2. The 3D printer of claim 1, wherein the liquid material supply unit comprises a cartridge filled with the liquid material,

an upper side surface of the cartridge is the storage part, and

the ejection hole is formed in the upper side of the cartridge to communicate with an inside of the cartridge.

3. The 3D printer of claim 2, wherein the liquid material supply unit further comprises a pressing plate configured to press the liquid material filled in the cartridge and disposed in the cartridge, and the liquid material is ejected through the ejection hole when the liquid material filled in the cartridge is pressed by the pressing plate.

4. The 3D printer of claim 3, wherein the inside of the cartridge is divided into a plurality of spaces, and the pressing plate comprises a plurality of pressing plates disposed in the plurality of spaces, respectively.

5. The 3D printer of claim 4, wherein the liquid material comprises a plurality of liquid materials having different properties filled in the plurality of spaces in the cartridge, respectively.

6. The 3D printer of claim 5, wherein the ejection hole comprises a plurality of ejection holes connected to the plurality of spaces, respectively and disposed in different positions on the storage part.

7. The 3D printer of claim 3, wherein the liquid material supply unit further comprises a pressing unit configured to press the pressing plate disposed in the cartridge for ejecting the liquid material filled in the cartridge.

8. The 3D printer of claim 1, wherein the liquid layer-forming unit comprises a recoater blade configured to reciprocate to form the liquid layer having a predetermined thickness on the work holder by sweeping the liquid material stored in the storage part.

9. The 3D printer of claim 8, further comprising a waste box configured to collect the liquid material remained after forming the liquid layer by the recoater blade, the waste box disposed at one side of the 3D shaping unit.

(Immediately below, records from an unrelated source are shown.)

-- ==== Sys2Proof/Laws/Decode.lean ====
section
/-! SUPPORT. What the fetched selector words decode to. -/

namespace Sys2Proof

/-- Every format is read back from its tag. -/
@[simp] theorem Format.ofTag_tag (f : Format) : Format.ofTag f.tag = some f := by
  cases f with
  | selSer x => cases x <;> rfl
  | selFc | selSensor | selPs | selDes | selEmit | selBias | selHost | event => rfl

/-- The bytes of a selector word decode to what the word decodes to. -/
theorem decode_bytes (w : SelWord) (rest : List Byte) :
    decode (w.bytes ++ rest) =
      match decodeSel w with
      | .ok i => .ok (i, rest)
      | .error e => .error e := by
  obtain ⟨f, sel⟩ := w
  show decode (sel :: f.tag :: rest) = _
  cases h : decodeSel ⟨f, sel⟩ <;> simp only [decode, Format.ofTag_tag, h]

namespace Machine

variable (s : State)

/-- `sel_ps`. -/
theorem decode_selPs : decode (selPs s).bytes = .ok (powerOp s.now.power.state, []) := by
  unfold selPs; cases s.now.power.state <;> rfl

/-- `sel_ser`. -/
theorem decode_selSer {w : Nat} (x : SerInst) (r : Serializer w) (q : List (BitVec w)) :
    decode (selSer x r q).bytes = .ok (serOp x r.haveWord (rRdy q) (r.bitcnt + 1 == w), []) := by
  unfold selSer
  generalize r.haveWord = a, rRdy q = b, (r.bitcnt + 1 == w) = c
  cases x <;> cases a <;> cases b <;> cases c <;> rfl

/-- `sel_des`. -/
theorem decode_selDes :
    decode (selDes s).bytes = .ok (captureOp s.now.latchEn (s.now.des.dcnt == 13), []) := by
  unfold selDes
  generalize s.now.latchEn = a, (s.now.des.dcnt == 13) = b
  cases a <;> cases b <;> rfl

/-- `sel_emit`. -/
theorem decode_selEmit :
    decode (selEmit s).bytes = .ok (emitOp s.now.des.haveData s.bwRdy s.now.des.emitSt, []) := by
  unfold selEmit
  generalize s.now.des.haveData = a, s.bwRdy = b, s.now.des.emitSt = c
  cases a <;> cases b <;> cases c <;> rfl

/-- `sel_fc`: the state's operation, or the reserved value's rejection (R66). -/
theorem decode_selFc_eq : ∀ st : BitVec 4, decode (SelWord.bytes ⟨.selFc, st.setWidth 8⟩) =
    match frameOp st with
    | some i => .ok (i, [])
    | none => .error .reservedFcState := by
  decide

/-- `sel_fc` of a state. -/
theorem decode_selFc {i : Instr} (h : frameOp s.now.frame.state = some i) :
    decode (selFc s).bytes = .ok (i, []) := by
  unfold selFc; rw [decode_selFc_eq, h]

/-- `sel_fc` of a reserved value (R66). -/
theorem decode_selFc_reserved (h : frameOp s.now.frame.state = none) :
    decode (selFc s).bytes = .error .reservedFcState := by
  unfold selFc; rw [decode_selFc_eq, h]

/-- `fc_state` names a state unless it is 9 .. 15. -/
theorem frameOp_eq_none_iff (st : BitVec 4) : frameOp st = none ↔ 9 ≤ st.toNat := by
  simp [frameOp]

/-- `sel_bias`. -/
theorem decode_selBias : decode (selBias s).bytes = .ok (biasOp s.now.inj.active s.now.inj.phase, []) := by
  unfold selBias
  generalize s.now.inj.active = a, s.now.inj.phase = b
  cases a <;> cases b <;> rfl

/-- `sel_host`. -/
theorem decode_selHost : decode (selHost s).bytes = .ok (hostOp s.sensorRst s.hostTakes, []) := by
  unfold selHost
  generalize s.sensorRst = a, s.hostTakes = b
  cases a <;> cases b <;> rfl

/-- `sel_sensor` during the reset hold. -/
theorem decode_selSensor (h : s.sensorRst = true) : decode (selSensor s).bytes = .ok (.sensorHeld, []) := by
  unfold selSensor; rw [h]; rfl

/-- `event` when the system reset is asserted. -/
theorem decode_selEvent (h : s.draw.turn = .reset) : decode (selEvent s).bytes = .ok (.sysReset, []) := by
  unfold selEvent; rw [h]; rfl

end Machine

end Sys2Proof
end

10. A three-dimensional (3D) printer cartridge to be disposed in a 3D printer, the 3D printer cartridge comprising:

a liquid material supply unit having an ejection hole configured to allow a liquid material to be ejected upward and a storage part which is connected to the ejection hole and in which the ejected liquid material is stored;

a liquid layer-forming unit configured to form a liquid layer for 3D shaping by moving the liquid material stored in the storage part to work holder on which a shaping beam is to be irradiated; and

a 3D shaping unit configured to perform the 3D shaping by irradiating the liquid layer formed on the work holder with the shaping beam,

wherein the cartridge is filled with the liquid material, one side of the cartridge is the storage part, and the ejection hole communicates with the one side.

11. The 3D printer cartridge of claim 10, wherein the liquid material supply unit further comprises a pressing plate configured to press the liquid material filled in the cartridge and disposed in the cartridge, and the liquid material is ejected through the ejection hole when the liquid material filled in the cartridge is pressed by the pressing plate.

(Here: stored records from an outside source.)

-- ==== Sys2Proof/Laws/State.lean ====
section
/-! SUPPORT. One lemma per field and update of the state: what the update does to the field. Every proof over
the state rewrites with these and unfolds no record update. -/

namespace Sys2Proof.Machine

variable (r : Regs) (s : State)

/-! ### Block.under -/

variable (b : Block) (cfg : Params)

@[simp] theorem Block.under_cfg : (b.under cfg).cfg = cfg := rfl
@[simp] theorem Block.under_toBlock : (b.under cfg).toBlock = b := rfl
@[simp] theorem State.toBlock_under : s.toBlock.under s.cfg = s := rfl

/-- States with the same parts are the same. -/
theorem State.eq_of_parts {s t : State} (hc : s.cfg = t.cfg) (hn : s.now = t.now) (hx : s.nxt = t.nxt)
    (hs : s.script = t.script) (ht : s.tick = t.tick) : s = t := by
  obtain ⟨⟨_, _, _, _⟩, _⟩ := s
  obtain ⟨⟨_, _, _, _⟩, _⟩ := t
  cases hc; cases hn; cases hx; cases hs; cases ht; rfl

@[simp] theorem State.resetOf_cfg : (State.resetOf cfg).cfg = cfg := rfl
@[simp] theorem State.resetOf_toBlock : (State.resetOf cfg).toBlock = Block.reset := rfl
@[simp] theorem Block.reset_now : Block.reset.now = Regs.reset := rfl
@[simp] theorem Block.reset_nxt : Block.reset.nxt = Regs.reset := rfl
@[simp] theorem Block.reset_script : Block.reset.script = [] := rfl

/-! ### Regs.setPower -/

@[simp] theorem Regs.setPower_power (v : Power) : (r.setPower v).power = v := rfl
@[simp] theorem Regs.setPower_frame (v : Power) : (r.setPower v).frame = r.frame := rfl
@[simp] theorem Regs.setPower_inj (v : Power) : (r.setPower v).inj = r.inj := rfl
@[simp] theorem Regs.setPower_cmdSer (v : Power) : (r.setPower v).cmdSer = r.cmdSer := rfl
@[simp] theorem Regs.setPower_biasSer (v : Power) : (r.setPower v).biasSer = r.biasSer := rfl
@[simp] theorem Regs.setPower_des (v : Power) : (r.setPower v).des = r.des := rfl
@[simp] theorem Regs.setPower_cmdQ (v : Power) : (r.setPower v).cmdQ = r.cmdQ := rfl
@[simp] theorem Regs.setPower_biasQ (v : Power) : (r.setPower v).biasQ = r.biasQ := rfl
@[simp] theorem Regs.setPower_bridgeQ (v : Power) : (r.setPower v).bridgeQ = r.bridgeQ := rfl
@[simp] theorem Regs.setPower_rstCnt (v : Power) : (r.setPower v).rstCnt = r.rstCnt := rfl
@[simp] theorem Regs.setPower_hostStream (v : Power) : (r.setPower v).hostStream = r.hostStream := rfl
@[simp] theorem Regs.setPower_fault (v : Power) : (r.setPower v).fault = r.fault := rfl
@[simp] theorem Regs.setPower_overrunCount (v : Power) : (r.setPower v).overrunCount = r.overrunCount := rfl
@[simp] theorem Regs.setPower_cycle (v : Power) : (r.setPower v).cycle = r.cycle := rfl

/-! ### Regs.setFrame -/

@[simp] theorem Regs.setFrame_power (v : Frame) : (r.setFrame v).power = r.power := rfl
@[simp] theorem Regs.setFrame_frame (v : Frame) : (r.setFrame v).frame = v := rfl
@[simp] theorem Regs.setFrame_inj (v : Frame) : (r.setFrame v).inj = r.inj := rfl
@[simp] theorem Regs.setFrame_cmdSer (v : Frame) : (r.setFrame v).cmdSer = r.cmdSer := rfl
@[simp] theorem Regs.setFrame_biasSer (v : Frame) : (r.setFrame v).biasSer = r.biasSer := rfl
@[simp] theorem Regs.setFrame_des (v : Frame) : (r.setFrame v).des = r.des := rfl
@[simp] theorem Regs.setFrame_cmdQ (v : Frame) : (r.setFrame v).cmdQ = r.cmdQ := rfl
@[simp] theorem Regs.setFrame_biasQ (v : Frame) : (r.setFrame v).biasQ = r.biasQ := rfl
@[simp] theorem Regs.setFrame_bridgeQ (v : Frame) : (r.setFrame v).bridgeQ = r.bridgeQ := rfl
@[simp] theorem Regs.setFrame_rstCnt (v : Frame) : (r.setFrame v).rstCnt = r.rstCnt := rfl
@[simp] theorem Regs.setFrame_hostStream (v : Frame) : (r.setFrame v).hostStream = r.hostStream := rfl
@[simp] theorem Regs.setFrame_fault (v : Frame) : (r.setFrame v).fault = r.fault := rfl
@[simp] theorem Regs.setFrame_overrunCount (v : Frame) : (r.setFrame v).overrunCount = r.overrunCount := rfl
@[simp] theorem Regs.setFrame_cycle (v : Frame) : (r.setFrame v).cycle = r.cycle := rfl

12. The 3D printer cartridge of claim 11, wherein an inside of the cartridge is divided into a plurality of spaces, and the pressing plate comprises a plurality of pressing plates disposed in the spaces, respectively.

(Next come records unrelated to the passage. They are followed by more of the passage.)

/-- After 7n cycles of a burst of n writes everything has been sent but perhaps the last bit, so the next burst may
begin. -/
theorem Regs.biasStreamAt.restart {n p : Nat} (h : r.biasStreamAt n p) (hn : 1 ≤ n) (hp : 7 * n ≤ p) :
    r.biasStreamAt n 0 := by
  have hphase := h.phases
  obtain ⟨hq, hx, -⟩ := h
  refine ⟨by omega, hx, ?_⟩
  rw [if_pos rfl]; omega

/-- After more than 7n cycles nothing is pending. -/
theorem Regs.biasStreamAt.biasDone {n p : Nat} (h : r.biasStreamAt n p) (hn : 1 ≤ n) (hp : 7 * n < p) :
    r.biasDone = true := by
  have hphase := h.phases
  obtain ⟨hq, hx, -⟩ := h
  refine biasDone_iff.2 ⟨?_, List.length_eq_zero_iff.1 (by omega)⟩
  rw [← Bool.not_eq_true, hx]; omega

/-- Without a burst, nothing pending stays so. -/
theorem biasSer_rtl_of_done (hd : s.now.biasDone = true) (ha : s.now.inj.active = false) :
    (Rtl.regs s).biasSer = s.now.biasSer ∧ (Rtl.regs s).biasQ = [] := by
  obtain ⟨hx, hq⟩ := biasDone_iff.1 hd
  have hlen : s.now.biasQ.length = 0 := by rw [hq]; rfl
  obtain ⟨hser, hqueue⟩ := serializer_idle (o := s.cfg.biasBitOrder) hx hlen (Rtl.biasPush s)
  exact ⟨hser, hqueue.trans (by simp [Rtl.biasPush, ha])⟩

/-! ### Every sensor cycle -/

/-- Without a trigger a burst of 2n cycles grows one cycle older, or has ended. -/
theorem burst_older {p : Nat} (ht : s.biasTrigger = false) (hact : s.now.inj.active = true ↔ p < 2 * s.cfg.biasWrites)
    (hage : s.now.inj.active = true → s.now.inj.age = p) :
    ((Rtl.injector s).active = true ↔ p + 1 < 2 * s.cfg.biasWrites) ∧
      ((Rtl.injector s).active = true → (Rtl.injector s).age = p + 1) := by
  cases ha : s.now.inj.active with
  | false =>
    have := mt hact.2 (by simp [ha])
    rw [injector_of_idle ha ht, ha]
    exact ⟨iff_of_false (by decide) (by omega), nofun⟩
  | true =>
    have hlt := hact.1 ha
    have hp := hage ha
    rcases injector_of_active ha with ⟨hend, hreset⟩ | ⟨hgo, hon, hage'⟩
    · rw [hreset]
      exact ⟨iff_of_false (by decide) (by omega), nofun⟩
    · rw [hon, hage', hp]
      exact ⟨iff_of_true rfl (by omega), fun _ => rfl⟩

/-- A sensor cycle keeps the position of the bias stream. -/
theorem Regs.BiasStream.rtl (hv : s.cfg.Valid) (hOk : s.now.Ok s.cfg) (hS : s.now.CmdSchedule)
    (hB : s.now.BiasStream s.cfg) (hlong : 7 * s.cfg.biasWrites ≤ s.cfg.lineCycles + s.cfg.lineStartOffset) :
    (Rtl.regs s).BiasStream s.cfg := by
  obtain ⟨-, -, -, hn, -⟩ := Params.bounds_of_valid hv
  have hinj : (Rtl.regs s).inj = Rtl.injector s := rfl
  have hframe : (Rtl.regs s).frame = Rtl.frame s := rfl
  cases burstMove_of_ok hv hOk hS with
  | idle ht ha ha' =>
    obtain ⟨hoff, hd⟩ := hB.idle ha
    obtain ⟨hser, hq⟩ := biasSer_rtl_of_done hd hoff
    refine ⟨fun p hp => ?_, fun _ => ⟨?_, biasDone_iff.2 ⟨?_, hq⟩⟩⟩
    · rw [hframe, ha'] at hp; cases hp
    · rw [hinj, injector_of_idle hoff ht, hoff]
    · rw [hser]; exact (biasDone_iff.1 hd).1
  | start ht ha ha' =>
    have hstart : s.now.inj.active = false ∧ (Rtl.regs s).biasStreamAt s.cfg.biasWrites 0 := by
      cases hage : s.now.frame.burstAge s.cfg with
      | none =>
        obtain ⟨hoff, hd⟩ := hB.idle hage
        obtain ⟨hser, hq⟩ := biasSer_rtl_of_done hd hoff
        obtain ⟨hx, -⟩ := biasDone_iff.1 hd
        obtain ⟨hb, -⟩ := hOk.biasSer.clear hx
        exact ⟨hoff, by simp [hq], by simp [hser, hx, hb], by simp [hser, hb]⟩
      | some p =>
        have hp := ha p hage
        obtain ⟨hact, hold, hstream⟩ := hB.burst p hage
        have hoff : s.now.inj.active = false := by
          rw [← Bool.not_eq_true, hact]; omega
        exact ⟨hoff, (hstream.rtl hn hact hold).restart hn (by omega)⟩
    obtain ⟨hon, hage⟩ := injector_of_trigger hstart.1 ht
    refine ⟨fun p hp => ?_, fun hnone => ?_⟩
    · rw [hframe, ha'] at hp; cases hp
      rw [hinj, hage, hon]
      exact ⟨iff_of_true rfl (by omega), fun _ => rfl, hstart.2⟩
    · rw [hframe, ha'] at hnone; cases hnone
  | older p ht ha ha' =>
    obtain ⟨hact, hold, hstream⟩ := hB.burst p ha
    refine ⟨fun p' hp => ?_, fun hnone => ?_⟩
    · rw [hframe, ha'] at hp; cases hp
      obtain ⟨hact', hold'⟩ := burst_older ht hact hold
      exact ⟨hact', hold', hstream.rtl hn hact hold⟩
    · rw [hframe, ha'] at hnone; cases hnone
  | frameOver p ht hp ha ha' =>
    obtain ⟨hact, hold, hstream⟩ := hB.burst p ha
    have hoff : s.now.inj.active = false := by
      rw [← Bool.not_eq_true, hact]; omega
    refine ⟨fun p hp => ?_, fun _ => ⟨?_, (hstream.rtl hn hact hold).biasDone hn (by omega)⟩⟩
    · rw [hframe, ha'] at hp; cases hp
    · rw [hinj, injector_of_idle hoff ht, hoff]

13. The 3D printer cartridge of claim 12, wherein the liquid material comprises a plurality of liquid materials having different properties filled in the plurality of spaces in the cartridge, respectively.

14. The 3D printer cartridge of claim 13, wherein the ejection hole comprises a plurality of ejection holes connected to the plurality of spaces, respectively, and disposed in different positions on the upper side of the cartridge.